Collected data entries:

-- ==== Sys2Proof/Tests/Slice0.lean ====
section
/-!
SUPPORT. The model's own tests: ill-formed instructions refused by each check of WellFormed, one word per row of the
opcode table written out from the encodings of 30_encoding.md and decoded, one step per instruction with the result the
spec's examples give (the rule stands in each comment), and a witness for the hypotheses of every statement.
-/

namespace Sys2Proof.Tests

set_option Elab.async false

open Sys2Proof.Machine

/-! ### Helpers -/

/-- A payload that starts with these bytes. -/
def pay (bytes : List Byte) : Payload := padPayload bytes

/-- A VPS payload that starts with these bytes. -/
def vpay (bytes : List Byte) : VpsPayload := Vector.ofFn (fun i => bytes.getD i 0)

/-- The state reset with the caption channel memory at 1. -/
def onChannel1 : State := { State.reset with ccCh := 1 }

/-- The next state of an outcome. -/
def nextOf : Out → Option State
  | .next t => some t
  | .fault _ => none
  | .refused _ => none

/-- The record a step emits. -/
def recordOf (o : Out) : Option Record := (nextOf o).bind State.rsp

/-- `CC_CH` after a step. -/
def channelOf (o : Out) : Option (BitVec 1) := (nextOf o).map State.ccCh

/-- `VPS_LPOS`, `VPS_LLEN` and `VPS_PLEN` after a step. -/
def labelOf (o : Out) : Option (BitVec 4 × BitVec 5 × BitVec 5) :=
  (nextOf o).map (fun t => (t.vpsLpos, t.vpsLlen, t.vpsPlen))

/-- The Idl kind of the record a step emits. -/
def idlKindOf (o : Out) : Option IdlKind :=
  match recordOf o with
  | some (.idl _ _ _ _ sub _) => some sub
  | _ => none

/-! ### WellFormed refuses an ill-formed instruction, check by check -/

theorem test_illFormed_size_mismatch :
    ([.reqSizeMismatch 0 0 3, .reqSizeMismatch 0 7 3, .reqSizeMismatch 0 4 13] : List Instr).all
      (fun i => !WellFormed defaultConfig i) = true := by
  decide +kernel

theorem test_illFormed_caption_line :
    ([.ccParityError 1024 0x14 0x2C, .ccParityOk 1024 0x94 0x2C, .ccNull 1024 0 0, .ccText 1024 0x41 0,
       .ccInvalidC2 1024 0x14 0, .ccPacUnassigned 1024 0x10 0x60, .ccPac 1024 0x14 0x70,
       .ccBackground 1024 0x10 0x20, .ccMidrow 1024 0x11 0x20, .ccSpecial 1024 0x11 0x30, .ccExtended 1024 0x12 0x20,
       .ccControl 1024 0x14 0x20, .ccReservedA76 1024 0x16 0x20, .ccTo1 1024 0x17 0x21, .ccTo2 1024 0x17 0x22,
       .ccTo3 1024 0x17 0x23, .ccBt 1024 0x17 0x2D, .ccFa 1024 0x17 0x2E, .ccFau 1024 0x17 0x2F,
       .ccUnknown 1024 0x14 0x30] : List Instr).all
      (fun i => !WellFormed defaultConfig i) = true := by
  decide +kernel

theorem test_illFormed_caption_parity :
    ([.ccParityError 0 0x94 0x2C, .ccParityOk 0 0x14 0x2C, .ccParityOk 0 0x94 0xAC] : List Instr).all
      (fun i => !WellFormed defaultConfig i) = true := by
  decide +kernel

theorem test_illFormed_caption_first_byte :
    ([.ccNull 0 1 0, .ccText 0 0x1F 0, .ccInvalidC2 0 0 0, .ccInvalidC2 0 0x20 0, .ccPacUnassigned 0 0x20 0x60,
       .ccPac 0 0 0x70, .ccBackground 0 0 0x20, .ccMidrow 0 0x21 0x20, .ccSpecial 0 0x21 0x30,
       .ccExtended 0 0x22 0x20, .ccControl 0 0x24 0x20, .ccReservedA76 0 0x26 0x20, .ccTo1 0 0x27 0x21,
       .ccTo2 0 0x27 0x22, .ccTo3 0 0x27 0x23, .ccBt 0 0x27 0x2D, .ccFa 0 0x27 0x2E, .ccFau 0 0x27 0x2F,
       .ccUnknown 0 0x20 0x30] : List Instr).all
      (fun i => !WellFormed defaultConfig i) = true := by
  decide +kernel

theorem test_illFormed_caption_address :
    ([.ccPacUnassigned 0 0x11 0x60, .ccPac 0 0x10 0x60, .ccBackground 0 0x11 0x20, .ccMidrow 0 0x10 0x20,
       .ccSpecial 0 0x12 0x30, .ccExtended 0 0x14 0x20, .ccControl 0 0x16 0x20, .ccReservedA76 0 0x17 0x20,
       .ccTo1 0 0x16 0x21, .ccTo2 0 0x16 0x22, .ccTo3 0 0x16 0x23, .ccBt 0 0x16 0x2D, .ccFa 0 0x16 0x2E,
       .ccFau 0 0x16 0x2F, .ccUnknown 0 0x11 0x30] : List Instr).all
      (fun i => !WellFormed defaultConfig i) = true := by
  decide +kernel

theorem test_illFormed_caption_second_byte :
    ([.ccInvalidC2 0 0x14 0x20, .ccPacUnassigned 0 0x10 0x3F, .ccPac 0 0x14 0x3F, .ccBackground 0 0x10 0x30,
       .ccMidrow 0 0x11 0x30, .ccSpecial 0 0x11 0x2F, .ccExtended 0 0x12 0x40, .ccControl 0 0x14 0x30,
       .ccReservedA76 0 0x16 0x40, .ccTo1 0 0x17 0x20, .ccTo2 0 0x17 0x21, .ccTo3 0 0x17 0x24, .ccBt 0 0x17 0x2C,
       .ccFa 0 0x17 0x2D, .ccFau 0 0x17 0x30, .ccUnknown 0 0x10 0x2F, .ccUnknown 0 0x14 0x2F, .ccUnknown 0 0x17 0x21,
       .ccUnknown 0 0x17 0x40] : List Instr).all
      (fun i => !WellFormed defaultConfig i) = true := by
  decide +kernel

theorem test_illFormed_teletext :
    ([.ttxHammingError 1024 0x01 0x15, .ttxHammingError 0 0x15 0x15, .ttx830 1024 (pay [0x15, 0xEA]),
       .ttx830 0 (pay [0x02, 0xEA]), .ttxIdl 1024 0xF3 (pay [0x5E, 0xEA]), .ttxIdl 0 0xF4 (pay [0x5E, 0xEA]),
       .ttxIdl 0 0xF0 (pay [0x15, 0xEA]), .ttxIdl 0 0x01 (pay [0x02, 0x15]), .ttx 1024 0x01 (pay [0x02, 0x15]),
       .ttx 0 0x02 (pay [0x02, 0x15]), .ttx 0 0xF3 (pay [0x5E, 0xEA])] : List Instr).all
      (fun i => !WellFormed defaultConfig i) = true := by
  decide +kernel

theorem test_illFormed_idl_channel :
    ([.idlCh0 0 0xF1 (pay [0x02, 0xEA]), .idlDatavideo5or13 0 0xF6 (pay [0x38, 0xEA]),
       .idlDatavideo6or14 0 0xF5 (pay [0x73, 0xEA]), .idlFormatted8to11 0 0xFC (pay [0xA1, 0xEA]),
       .idlFormatted15 0 0xF8 (pay [0xD0, 0xEA]), .idlLbra4or12 0 0xF7 (pay [0x2F, 0xEA]),
       .idlLbra7 0 0xF4 (pay [0x64, 0xEA]), .idlUnclassified 0 0xF7 (pay [0x2F, 0xEA]),
       .idlLbra4or12 0 0xF5 (pay [0x64, 0xEA]), .idlLbra4or12 0 0x04 (pay [0x64, 0x15]),
       .idlLbra4or12 1024 0xF4 (pay [0x64, 0xEA])] : List Instr).all
      (fun i => !WellFormed defaultConfig i) = true := by
  decide +kernel

theorem test_illFormed_idl_format :
    ([.idlFormatA 0 0xF8 1 (pay [0xD0, 0xEA, 0x02]), .idlFormatA 0 0xF8 2 (pay [0xD0, 0xEA, 0x15]),
       .idlFormatA 0 0xF4 0 (pay [0x64, 0xEA, 0x15]), .idlFormatB 0 0xF8 3 (pay [0xD0, 0xEA, 0x5E]),
       .idlFtOther 0 0xF8 1 (pay [0xD0, 0xEA, 0x02]), .idlSpaReserved 0 0xF8 0 6 (pay [0xD0, 0xEA, 0x15, 0x38]),
       .idlSpa 0 0xF8 0 7 (pay [0xD0, 0xEA, 0x15, 0x2F]), .idlSpa 0 0xF8 0 5 (pay [0xD0, 0xEA, 0x15, 0x38]),
       .idlSpa 0 0xF8 1 6 (pay [0xD0, 0xEA, 0x02, 0x38])] : List Instr).all
      (fun i => !WellFormed defaultConfig i) = true := by
  decide +kernel

/-! ### Decoding: one word per row of the opcode table, written out from its encoding -/

/-- A request word from its fields as 30_encoding.md R70 draws them: LINE, RSVD, LEN, TAG. -/
def requestBits (line : BitVec 16) (rsvd len : BitVec 6) (tag : BitVec 4) : BitVec 32 := line ++ rsvd ++ len ++ tag

theorem test_decode_NOP :
    decode defaultConfig (.req ⟨requestBits 0b0000000000000000#16 0b000000#6 0b000000#6 0b0000#4, pay []⟩) =
      .ok (.nop 0) := by
  decide +kernel

theorem test_decode_DEC_TTX :
    decode defaultConfig (.req ⟨requestBits 0b0000000000010101#16 0b000000#6 0b101010#6 0b0001#4, pay [0x02, 0x15]⟩) =
      .ok (.decTtx 21 (pay [0x02, 0x15])) := by
  decide +kernel

theorem test_decode_DEC_CC525 :
    decode defaultConfig (.req ⟨requestBits 0b0000000000010101#16 0b000000#6 0b000010#6 0b0010#4, pay [0x94, 0x2C]⟩) =
      .ok (.decCc525 21 0x94 0x2C) := by
  decide +kernel

theorem test_decode_DEC_CC625 :
    decode defaultConfig (.req ⟨requestBits 0b0000000000010110#16 0b000000#6 0b000010#6 0b0011#4, pay [0x80, 0x80]⟩) =
      .ok (.decCc625 22 0x80 0x80) := by
  decide +kernel

theorem test_decode_DEC_VPS :
    decode defaultConfig (.req ⟨requestBits 0b0000000000010000#16 0b000000#6 0b001101#6 0b0100#4, pay [1, 2, 3, 4, 5, 6, 7, 8, 9, 10, 11, 12, 13, 14]⟩) =
      .ok (.decVps 16 (vpay [1, 2, 3, 4, 5, 6, 7, 8, 9, 10, 11, 12, 13])) := by
  decide +kernel

theorem test_decode_DEC_WSS625 :
    decode defaultConfig (.req ⟨requestBits 0b0000000000010111#16 0b000000#6 0b000010#6 0b0101#4, pay [0x08, 0x01]⟩) =
      .ok (.decWss625 23 0x08 0x01) := by
  decide +kernel

theorem test_decode_DEC_CPR1204 :
    decode defaultConfig (.req ⟨requestBits 0b0000000000010100#16 0b000000#6 0b000011#6 0b0110#4, pay [1, 2, 3]⟩) =
      .ok (.decCpr1204 20 1 2 3) := by
  decide +kernel

theorem test_decode_NOP_RSV7 :
    decode defaultConfig (.req ⟨requestBits 0b0000000000000001#16 0b111111#6 0b111111#6 0b0111#4, pay []⟩) =
      .ok (.nopRsv7 1) := by
  decide +kernel

theorem test_decode_NOP_RSV8_15 :
    decode defaultConfig (.req ⟨requestBits 0b0000000000000000#16 0b000000#6 0b000000#6 0b1101#4, pay []⟩) =
      .ok (.nopRsv8to15 0 5) := by
  decide +kernel

theorem test_decode_REQ_SIZE_MISMATCH :
    decode defaultConfig (.req ⟨requestBits 0b0000000000000000#16 0b000000#6 0b000011#6 0b0100#4, pay []⟩) =
      .ok (.reqSizeMismatch 0 4 3) := by
  decide +kernel

theorem test_decode_PIN :
    decode defaultConfig (.pin false true (some 0x10)) = .ok .srst ∧
      decode defaultConfig (.pin false false (some 0x10)) = .ok (.rd 0x10) ∧
      decode defaultConfig (.pin true true none) = .ok .porst ∧
      decode defaultConfig (.pin false false none) = .error .nothingPresented := by
  decide +kernel

theorem test_decode_CCRAW :
    decode defaultConfig (.ccraw 21 0x14 0x2C) = .ok (.ccParityError 21 0x14 0x2C) ∧
      decode defaultConfig (.ccraw 21 0x94 0x2C) = .ok (.ccParityOk 21 0x94 0x2C) := by
  decide +kernel

/-- The CC rows: `W = {0, c1, 0, c2}`, 30_encoding.md R76; the pairs are the examples of R130 to R145. -/
theorem test_decode_CC :
    decode defaultConfig (.cc 21 0b0000000001000001) = .ok (.ccNull 21 0x00 0x41) ∧
      decode defaultConfig (.cc 21 0b0100000100101010) = .ok (.ccText 21 0x41 0x2A) ∧
      decode defaultConfig (.cc 21 0b0001010000010000) = .ok (.ccInvalidC2 21 0x14 0x10) ∧
      decode defaultConfig (.cc 21 0b0001000001100000) = .ok (.ccPacUnassigned 21 0x10 0x60) ∧
      decode defaultConfig (.cc 21 0b0001010001110000) = .ok (.ccPac 21 0x14 0x70) ∧
      decode defaultConfig (.cc 21 0b0001100000101111) = .ok (.ccBackground 21 0x18 0x2F) ∧
      decode defaultConfig (.cc 21 0b0001000100101110) = .ok (.ccMidrow 21 0x11 0x2E) ∧
      decode defaultConfig (.cc 21 0b0001000100110111) = .ok (.ccSpecial 21 0x11 0x37) ∧
      decode defaultConfig (.cc 21 0b0001101100111111) = .ok (.ccExtended 21 0x1B 0x3F) ∧
      decode defaultConfig (.cc 21 0b0001110100101111) = .ok (.ccControl 21 0x1D 0x2F) ∧
      decode defaultConfig (.cc 21 0b0001011000100000) = .ok (.ccReservedA76 21 0x16 0x20) ∧
      decode defaultConfig (.cc 21 0b0001011100100001) = .ok (.ccTo1 21 0x17 0x21) ∧
      decode defaultConfig (.cc 21 0b0001011100100010) = .ok (.ccTo2 21 0x17 0x22) ∧
      decode defaultConfig (.cc 21 0b0001011100100011) = .ok (.ccTo3 21 0x17 0x23) ∧
      decode defaultConfig (.cc 21 0b0001011100101101) = .ok (.ccBt 21 0x17 0x2D) ∧
      decode defaultConfig (.cc 21 0b0001111100101110) = .ok (.ccFa 21 0x1F 0x2E) ∧
      decode defaultConfig (.cc 21 0b0001011100101111) = .ok (.ccFau 21 0x17 0x2F) ∧
      decode defaultConfig (.cc 21 0b0001011100100100) = .ok (.ccUnknown 21 0x17 0x24) := by
  decide +kernel

theorem test_decode_CC_rejects : decode defaultConfig (.cc 21 0x942C) = .error .notACaptionWord := by
  decide +kernel

/-- The TTXADDR rows: the address bytes of 45_ttx_addressing.md R231, R236, R239. -/
theorem test_decode_TTXADDR :
    decode defaultConfig (.ttxaddr 7 (pay [0x01, 0x15])) = .ok (.ttxHammingError 7 0x01 0x15) ∧
      decode defaultConfig (.ttxaddr 7 (pay [0x15, 0xEA])) = .ok (.ttx830 7 (pay [0x15, 0xEA])) ∧
      decode defaultConfig (.ttxaddr 7 (pay [0x8C, 0xEA])) = .ok (.ttxIdl 7 0b11111010 (pay [0x8C, 0xEA])) ∧
      decode defaultConfig (.ttxaddr 7 (pay [0x02, 0x15])) = .ok (.ttx 7 0b00000001 (pay [0x02, 0x15])) := by
  decide +kernel

/-- The IDLCH rows: the channel in the low four bits of the address. -/
theorem test_decode_IDLCH :
    decode defaultConfig (.idlch 7 0b11110000 (pay [])) = .ok (.idlCh0 7 0xF0 (pay [])) ∧
      decode defaultConfig (.idlch 7 0b11111101 (pay [])) = .ok (.idlDatavideo5or13 7 0xFD (pay [])) ∧
      decode defaultConfig (.idlch 7 0b11110110 (pay [])) = .ok (.idlDatavideo6or14 7 0xF6 (pay [])) ∧
      decode defaultConfig (.idlch 7 0b11111011 (pay [])) = .ok (.idlFormatted8to11 7 0xFB (pay [])) ∧
      decode defaultConfig (.idlch 7 0b11111111 (pay [])) = .ok (.idlFormatted15 7 0xFF (pay [])) ∧
      decode defaultConfig (.idlch 7 0b11111100 (pay [])) = .ok (.idlLbra4or12 7 0xFC (pay [])) ∧
      decode defaultConfig (.idlch 7 0b11110111 (pay [])) = .ok (.idlLbra7 7 0xF7 (pay [])) ∧
      decode defaultConfig (.idlch 7 0b11110011 (pay [])) = .ok (.idlUnclassified 7 0xF3 (pay [])) := by
  decide +kernel

/-- Channel 7 with `P_IDL_CH7_LBRA` cleared (46_idl.md R252). -/
theorem test_decode_IDLCH_channel7 :
    decode { defaultConfig with idlCh7Lbra := false } (.idlch 7 0xF7 (pay [])) =
      .ok (.idlUnclassified 7 0xF7 (pay [])) := by
  decide +kernel

/-- The IDLFT and IDLIAL rows. -/
theorem test_decode_IDLFT_IDLIAL :
    decode defaultConfig (.idlft 7 0xF8 0b0110 (pay [])) = .ok (.idlFormatA 7 0xF8 6 (pay [])) ∧
      decode defaultConfig (.idlft 7 0xF8 0b0101 (pay [])) = .ok (.idlFormatB 7 0xF8 5 (pay [])) ∧
      decode defaultConfig (.idlft 7 0xF8 0b1011 (pay [])) = .ok (.idlFtOther 7 0xF8 11 (pay [])) ∧
      decode defaultConfig (.idlial 7 0xF8 0 0b1111 (pay [])) = .ok (.idlSpaReserved 7 0xF8 0 15 (pay [])) ∧
      decode defaultConfig (.idlial 7 0xF8 0 0b1110 (pay [])) = .ok (.idlSpa 7 0xF8 0 14 (pay [])) := by
  decide +kernel

/-! ### One step per instruction -/

/-- 40_dispatch.md R104, its corner case. -/
theorem test_NOP :
    recordOf (exec (.nop 0xFFFF) State.reset) = some (.noOp 0xFFFF) := by
  decide +kernel

/-- 40_dispatch.md R104. -/
theorem test_NOP_RSV :
    recordOf (exec (.nopRsv7 3) State.reset) = some (.noOp 3) ∧
      recordOf (exec (.nopRsv8to15 4 7) State.reset) = some (.noOp 4) := by
  decide +kernel

/-- 60_exceptions.md R304, its example, and 40_dispatch.md R112, its example: RD 0x00 then gives 0x11. -/
theorem test_SIZE_MISMATCH :
    recordOf (exec (.reqSizeMismatch 0 4 3) State.reset) = some (.error 0 .sizeMismatch 0 0x0403) ∧
      (nextOf (exec (.rd 0) { State.reset with fault := 1, faultCause := 1 })).bind State.rdata = some 0x11 := by
  decide +kernel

PROBLEM STATEMENT:
Quote exactly the stretch of lines above that starts at the first one and ends at the line with "def pay (bytes", and nothing beyond it.

ANSWER FOR THE TASK:
-- ==== Sys2Proof/Tests/Slice0.lean ====
section
/-!
SUPPORT. The model's own tests: ill-formed instructions refused by each check of WellFormed, one word per row of the
opcode table written out from the encodings of 30_encoding.md and decoded, one step per instruction with the result the
spec's examples give (the rule stands in each comment), and a witness for the hypotheses of every statement.
-/

namespace Sys2Proof.Tests

set_option Elab.async false

open Sys2Proof.Machine

/-! ### Helpers -/

/-- A payload that starts with these bytes. -/
def pay (bytes : List Byte) : Payload := padPayload bytes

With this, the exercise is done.